New Camcorder Designed for Documentary Filmmakers: the Dust and Rain-Proof Sony HXR-NX70

In addition to the baby brother to the F3, the NEX-FS100, Sony has also officially announced the HXR-NX70, a rain- and dust-proof camera with 1080p/60p capabilities, a built-in GPS, and 96 gigabytes of built-in flash memory. In conjunction with the weatherproofing and long recording times (up to 40 hours to internal memory), a 26mm-equivalent wide-angle 10X zoom lens should make this camera great for shooting documentaries. Here's an overview of the $3,200 (list) camcorder:

This is not a large-sensor DSLR-class camcorder; its sensor is 1/2.88", which makes it a "traditional," deep depth-of-field video camera (of course, for documentaries, sometimes a shallow DOF can be difficult to deal with).

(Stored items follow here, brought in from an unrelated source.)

-- ==== Sys2Proof/Certificates/Slice0/Obligations.lean ====
section
/-! DEFINITION. The statements for the provers, in the order of OBLIGATIONS.json: encodings, the sequencer and its errors,
steps and reset, each command's effect with its frame, arithmetic, rings, invariants, isolation. A frame is said by an
equation: the state after is the state before with the fields named replaced. -/

open Sys2Proof Sys2Proof.Machine

/-! ### Encodings -/

/-- Every command, with every field at every value its bits can hold, decodes from its own encoding (30_encoding.md R92,
R94). -/
def Obligations.DecodeOfEncode : Prop := ∀ i : Instr, decode (encode i) = .command i

/-- A word that decodes to a command is that command's encoding: no two words mean one command, and no bit is ignored (R92,
R96). -/
def Obligations.EncodeOfDecode : Prop := ∀ (w : W32) (i : Instr), decode w = .command i → encode i = w

/-- The worked encodings of R110: each word decodes to its command, and the operand counts are those named. -/
def Obligations.WorkedEncodings : Prop :=
  decode 0x10340000 = .command (.bqSetc 3 4) ∧
  decode 0x11340000 = .command (.bqByp 3 4 0) ∧
  decode 0x11340001 = .command (.bqByp 3 4 1) ∧
  decode 0x12300003 = .command (.bqCutupd 3 0 3) ∧ (Instr.bqCutupd 3 0 3).nopnd = 20 ∧
  decode 0x12120000 = .command (.bqCutupd 1 2 0) ∧ (Instr.bqCutupd 1 2 0).nopnd = 5 ∧
  decode 0x13100004 = .command (.bqProc 1 4) ∧
  decode 0x20000004 = .command (.afPushs 0 4) ∧
  decode 0x30100000 = .command (.afAvail 1) ∧
  decode 0x31000000 = .command (.afPull 0) ∧
  decode 0x38000000 = .command (.mfAvail 0) ∧
  decode 0x39100000 = .command (.mfPull 1) ∧
  decode 0x40000000 = .command (.fgStep 0) ∧
  decode 0x01000028 = .command (.rdcsr 0x28) ∧
  decode 0x02000004 = .command (.wrcsr 0x04) ∧ (Instr.wrcsr 0x04).nopnd = 1 ∧
  decode 0x00000000 = .command .nop

/-- The operand count of every opcode from the header word `h` alone (R95, 41_biquad_cascade.md R141). -/
def Obligations.OperandCounts : Prop :=
  ∀ h : W32,
    (Instr.ofHeader .nop h).nopnd = 0 ∧ (Instr.ofHeader .rdcsr h).nopnd = 0 ∧ (Instr.ofHeader .bqByp h).nopnd = 0 ∧
    (Instr.ofHeader .afAvail h).nopnd = 0 ∧ (Instr.ofHeader .afPull h).nopnd = 0 ∧
    (Instr.ofHeader .mfAvail h).nopnd = 0 ∧ (Instr.ofHeader .mfPull h).nopnd = 0 ∧ (Instr.ofHeader .fgStep h).nopnd = 0 ∧
    (Instr.ofHeader .wrcsr h).nopnd = 1 ∧
    (Instr.ofHeader .bqSetc h).nopnd = 5 ∧
    (Instr.ofHeader .bqCutupd h).nopnd =
      5 * (if (h.extractLsb' 0 4).toNat ≤ 3 then (h.extractLsb' 0 4).toNat + 1 else 1) ∧
    (Instr.ofHeader .bqProc h).nopnd = (h.extractLsb' 0 16).toNat ∧
    (Instr.ofHeader .afPushs h).nopnd = (h.extractLsb' 0 16).toNat

/-! ### The sequencer and its errors -/

/-- A header word that fails a check is refused (60_exceptions.md R265, R107): it alone is consumed, one response word
carries the code, `ERR` is set, `ECODE` keeps the first code, and nothing else changes. -/
def Obligations.RefusedHeader : Prop :=
  ∀ (s : State) (p : Port) (w : W32) (rest : List W32) (e : ErrCode),
    s.HeaderNext p w rest → s.wordError p w = some e →
      step s = .next ((s.turnOf p).setPort p ((s.port p).afterRefusal rest e.bits))

/-- The must-be-zero masks and the legal field values of R96: at a port where the opcode exists, a header word that breaks
either is refused with `E_FIELD`. -/
def Obligations.IllegalFieldsRefused : Prop :=
  ∀ (s : State) (p : Port) (w : W32) (rest : List W32),
    s.HeaderNext p w rest → s.strapOk = true →
    (let opc := (w.extractLsb' 24 8).toNat
     let ch := (w.extractLsb' 20 4).toNat
     let slot := (w.extractLsb' 16 4).toNat
     let bad (mask : W32) : Prop := w &&& mask ≠ 0
     let badChm : Prop := ch = 0 ∨ 4 ≤ ch
     (opc = 0x00 ∧ bad 0x00FFFFFF) ∨
     ((opc = 0x01 ∨ opc = 0x02) ∧ bad 0x00FFFF00) ∨
     (p = .a ∧ opc = 0x10 ∧ (bad 0x0000FFFF ∨ badChm ∨ 9 ≤ slot)) ∨
     (p = .a ∧ opc = 0x11 ∧ (bad 0x0000FFFE ∨ badChm ∨ 9 ≤ slot)) ∨
     (p = .a ∧ opc = 0x12 ∧ (bad 0x0000FFF0 ∨ badChm ∨ (slot ≠ 0 ∧ slot ≠ 2))) ∨
     (p = .a ∧ (opc = 0x13 ∨ opc = 0x20) ∧ (bad 0x000F0000 ∨ 2 ≤ ch)) ∨
     (p = .b ∧ (opc = 0x30 ∨ opc = 0x31 ∨ opc = 0x38 ∨ opc = 0x39 ∨ opc = 0x40) ∧ (bad 0x000FFFFF ∨ 2 ≤ ch))) →
      step s = .next ((s.turnOf p).setPort p ((s.port p).afterRefusal rest 2))

/-- The opcodes of each port (R94, 60_exceptions.md R278): a header word with any other opcode is refused with `E_ILLOP`,
whatever its other bits are. -/
def Obligations.IllegalOpcodeRefused : Prop :=
  ∀ (s : State) (p : Port) (w : W32) (rest : List W32),
    s.HeaderNext p w rest → s.strapOk = true →
    (w.extractLsb' 24 8).toNat ∉ [0x00, 0x01, 0x02] ++
      (match p with
       | .a => [0x10, 0x11, 0x12, 0x13, 0x20]
       | .b => [0x30, 0x31, 0x38, 0x39, 0x40]) →
      step s = .next ((s.turnOf p).setPort p ((s.port p).afterRefusal rest 1))

/-- With a strap that is no block length every header word on either port is refused with `E_FIELD`, and no other state
changes (70_reset_and_hazards.md R301); a strap that is one is at most `N` on a valid instance. -/
def Obligations.BadStrapRefusesEveryHeader : Prop :=
  (∀ (s : State) (p : Port) (w : W32) (rest : List W32),
    s.HeaderNext p w rest → (s.blklen.toNat = 0 ∨ s.inst.blkMax < s.blklen.toNat) →
      step s = .next ((s.turnOf p).setPort p ((s.port p).afterRefusal rest 2))) ∧
  ∀ s : State, s.inst.valid = true → ¬ (s.blklen.toNat = 0 ∨ s.inst.blkMax < s.blklen.toNat) → s.blklen.toNat ≤ s.inst.n

/-- Checks 4 and 5 of R107: `RDCSR` of an index that is not on the port, `WRCSR` of anything but `FLOOR` on port B, and
`BQ.BYP` to active of a slot without coefficients on some selected channel are refused at the header and change nothing else
(44_system_commands.md R251, R252, 41_biquad_cascade.md R144). -/
def Obligations.LateErrors : Prop :=
  ∀ (s : State) (w : W32) (rest : List W32), s.strapOk = true → s.AtHeader w rest →
    (∀ idx, csrRead s.cur idx s = none →
      exec (.rdcsr idx) s = .next (s.setPort s.cur (s.here.afterRefusal rest 4))) ∧
    (∀ idx : BitVec 8, ¬ (s.cur = .b ∧ idx = 0x04) →
      exec (.wrcsr idx) s = .next (s.setPort s.cur (s.here.afterRefusal rest 4))) ∧
    (∀ (chm slot : BitVec 4) (c : Chan) (k : Fin 9), s.cur = .a → (Instr.bqByp chm slot 0).WellFormed →
      chm.getLsbD c.index = true → k.val = slot.toNat → (s.slot c k).cv = false →
      exec (.bqByp chm slot 0) s = .next (s.setPort s.cur (s.here.afterRefusal rest 3)))

/-- The error flags are sticky: `ERR` and the code of the first error stay until a reset, whatever happens (10_state.md R37),
and a step sets them only by refusing a header of that port. -/
def Obligations.ErrorsAreSticky : Prop :=
  ∀ (s t : State) (p : Port), (∀ strap, s.nextTurn ≠ .reset strap) → step s = .next t →
    ((s.port p).err = true → (t.port p).err = true ∧ (t.port p).ecode = (s.port p).ecode) ∧
    ((s.port p).err = false → (t.port p).err = true →
      ∃ w rest e, s.HeaderNext p w rest ∧ s.wordError p w = some e ∧ (t.port p).ecode = e.bits)

/-- A header word that passes the checks is a command and is latched (R91, R107): with operands to come, only the port's
sequencer changes; without, the command finishes at once, with no error. That latching leaves an empty operand buffer is the
model's reading: 10_state.md R35 gives the buffer and R91 does not write that line (log 25, DEDUCED). -/
def Obligations.AcceptedHeader : Prop :=
  ∀ (s : State) (p : Port) (w : W32) (rest : List W32),
    s.HeaderNext p w rest → s.wordError p w = none →
      ∃ i, decode w = .command i ∧
        (i.nopnd ≠ 0 → step s = .next ((s.turnOf p).setPort p
          { s.port p with input := rest, seq := (s.port p).seq.begun w i })) ∧
        (i.nopnd = 0 → ∃ t, step s = .next t ∧ (t.port p).input = rest ∧ (t.port p).seq.phase = .hdr ∧
          (t.port p).seq.hdr = w ∧ (t.port p).seq.left = 0 ∧ (t.port p).err = (s.port p).err ∧
          (t.port p).ecode = (s.port p).ecode)

/-- An operand word that is not the last of a command that keeps its operands goes into the buffer, and nothing else happens
(R91); operand words are not examined (R100). -/
def Obligations.OperandKept : Prop :=
  ∀ (s : State) (n : Nat) (ws : List W32) (w : W32) (rest : List W32) (chm slot stg slope : BitVec 4),
    s.AtOperand (n + 1) ws w rest →
      let t := s.setPort s.cur { s.here with
        input := rest, seq := { s.here.seq with left := n + 1, buf := ws ++ [w] } }
      exec (.bqSetc chm slot) s = .next t ∧ exec (.bqCutupd chm stg slope) s = .next t

/-! ### Steps and reset -/

/-- A step of a port runs the command its words decode to: the one of the next word between commands, the one of the latched
header while operands are to come (R91); a port with no word offered waits (60_exceptions.md R279). Whose turn it is, is the
model's field or its free value (log 9). -/
def Obligations.StepRunsDecoded : Prop :=
  ∀ (s : State) (p : Port), s.nextTurn = .port p →
    (∀ w rest i, (s.port p).seq.phase = .hdr → (s.port p).input = w :: rest → decode w = .command i →
      step s = exec i (s.turnOf p)) ∧
    (∀ w rest i, (s.port p).seq.phase = .opnd → (s.port p).input = w :: rest →
      decode (s.port p).seq.hdr = .command i → step s = exec i (s.turnOf p)) ∧
    ((s.port p).input = [] → step s = .next (s.turnOf p))

/-- The synchronisers (42_block_fifo.md R174): each copies its index across and does nothing else, and what it copies is what
the Gray code register of the sending domain decodes to (10_state.md R29); nothing but a reset writes the copies otherwise. Each
is weakly fair (R174, 20_memory.md R75 item 5, 70_reset_and_hazards.md R315): from any state whose sequencers are in order, the
machine's own run comes after finitely many steps to a step of it, after which that side's count is the true one. Weak fairness
is a property of the free value that orders the steps, and the only one (log 22). -/
def Obligations.SynchroniserSteps : Prop :=
  ∀ (s : State) (c : Chan),
    (s.nextTurn = .syncW c →
      step s = .next { s.passTurn with wptrSeen := s.wptrSeen.set c (s.wptr.get c) } ∧
      (s.wptr.get c).val = ungray (s.wgray c)) ∧
    (s.nextTurn = .syncR c →
      step s = .next { s.passTurn with rptrSeen := s.rptrSeen.set c (s.rptr.get c) } ∧
      (s.rptr.get c).val = ungray (s.rgray c)) ∧
    (∀ t, step s = .next t → (∀ strap, s.nextTurn ≠ .reset strap) →
      (s.nextTurn ≠ .syncW c → t.wptrSeen.get c = s.wptrSeen.get c) ∧
      (s.nextTurn ≠ .syncR c → t.rptrSeen.get c = s.rptrSeen.get c)) ∧
    ((∀ p, s.seqOk p) →
      (∃ (n : Nat) (t u : State), core.run n s = .next t ∧ t.nextTurn = .syncW c ∧ step t = .next u ∧ u.availB c = u.occ c) ∧
      (∃ (n : Nat) (t u : State), core.run n s = .next t ∧ t.nextTurn = .syncR c ∧ step t = .next u ∧ u.occA c = u.occ c))

/-- The release of reset gives every piece of state that 10_state.md R50 gives a value that value. -/
def Obligations.ResetStep : Prop :=
  ∀ (s : State) (strap : BitVec 16), s.nextTurn = .reset strap →
    ∃ t, step s = .next t ∧
      (∀ c k, (t.slot c k).cv = false ∧ (t.slot c k).byp = true ∧ (t.slot c k).x1 = 0 ∧ (t.slot c k).x2 = 0 ∧
        (t.slot c k).y1 = 0 ∧ (t.slot c k).y2 = 0) ∧
      (∀ c, t.fill.get c = 0 ∧ t.wptr.get c = 0 ∧ t.rptr.get c = 0 ∧ t.wptrSeen.get c = 0 ∧ t.rptrSeen.get c = 0 ∧
        t.wgray c = 0b000011 ∧ t.rgray c = 0b000011 ∧ t.mw.get c = 0 ∧ t.mr.get c = 0) ∧
      (∀ a, t.slide.read a = 0x00000000) ∧
      t.floor = 0xC2400000 ∧ t.blklen = strap ∧
      (∀ p, (t.port p).seq.phase = .hdr ∧ (t.port p).seq.left = 0 ∧ (t.port p).seq.pushed = 0 ∧
        (t.port p).seq.dropped = 0 ∧ (t.port p).err = false ∧ (t.port p).ecode = 0)

/-- The machine just after reset as the commands see it (70_reset_and_hazards.md R303), for every instance and every strap
that is a block length. -/
def Obligations.AfterReset : Prop :=
  ∀ (inst : Params) (strap : BitVec 16), 1 ≤ strap.toNat → strap.toNat ≤ inst.blkMax →
    let s := State.resetOf inst strap
    (∀ c xin, chainStep (s.x.get c) xin = (xin, s.x.get c)) ∧
    csrRead .a 0x28 s = some 0x000001FF ∧ csrRead .a 0x29 s = some 0x000001FF ∧
    csrRead .a 0x10 s = some 0 ∧ csrRead .a 0x11 s = some 0 ∧ csrRead .b 0x18 s = some 0 ∧ csrRead .b 0x19 s = some 0 ∧
    csrRead .b 0x20 s = some 0 ∧ csrRead .b 0x21 s = some 0 ∧ csrRead .a 0x03 s = some 0 ∧ csrRead .b 0x03 s = some 0 ∧
    csrRead .b 0x04 s = some 0xC2400000 ∧
    ∀ (ch : BitVec 4) (w : W32) (rest : List W32), ch.toNat ≤ 1 →
      let r : State := { s with cur := .b, portB := { s.portB with input := w :: rest } }
      let answers (word : W32) : State := { r with portB := r.portB.afterHeader w rest [word] }
      exec (.afAvail ch) r = .next (answers 0x00000000) ∧ exec (.mfAvail ch) r = .next (answers 0x00000000) ∧
      exec (.afPull ch) r = .next (answers 0x11000000) ∧ exec (.mfPull ch) r = .next (answers 0x11000000) ∧
      exec (.fgStep ch) r = .next (answers 0x11000000)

As for the rain- and dust-proof claims, I have Sony's DSC-TX5 waterproof point-and-shoot, and I've been very pleasantly surprised at Sony's ability to make a weatherproofed camera that is the same size and weight as an unprotected camera -- which looks to be the case with the NX70. More details on the HXR-NX70 can be found in the PDF brochure (this is for the HXR-NV70E, which is the European counterpart to the North American HXR-NX70U. Here are some images of the camcorder, followed by a feature list:

Sony HXR-NX70 Features

Rain and Dust Proof Performance

You can be confident rainy or dusty shooting environments will not affect the reliable operation of the HXR-NX70E thanks to its IEC60529 IP54 rating. The camcorder’s sealed body design makes sure that harmful sand and large dust particles do not get inside. A waterproof performance rating of IPx4 means that the main camera body is protected against rain showers and water splashes.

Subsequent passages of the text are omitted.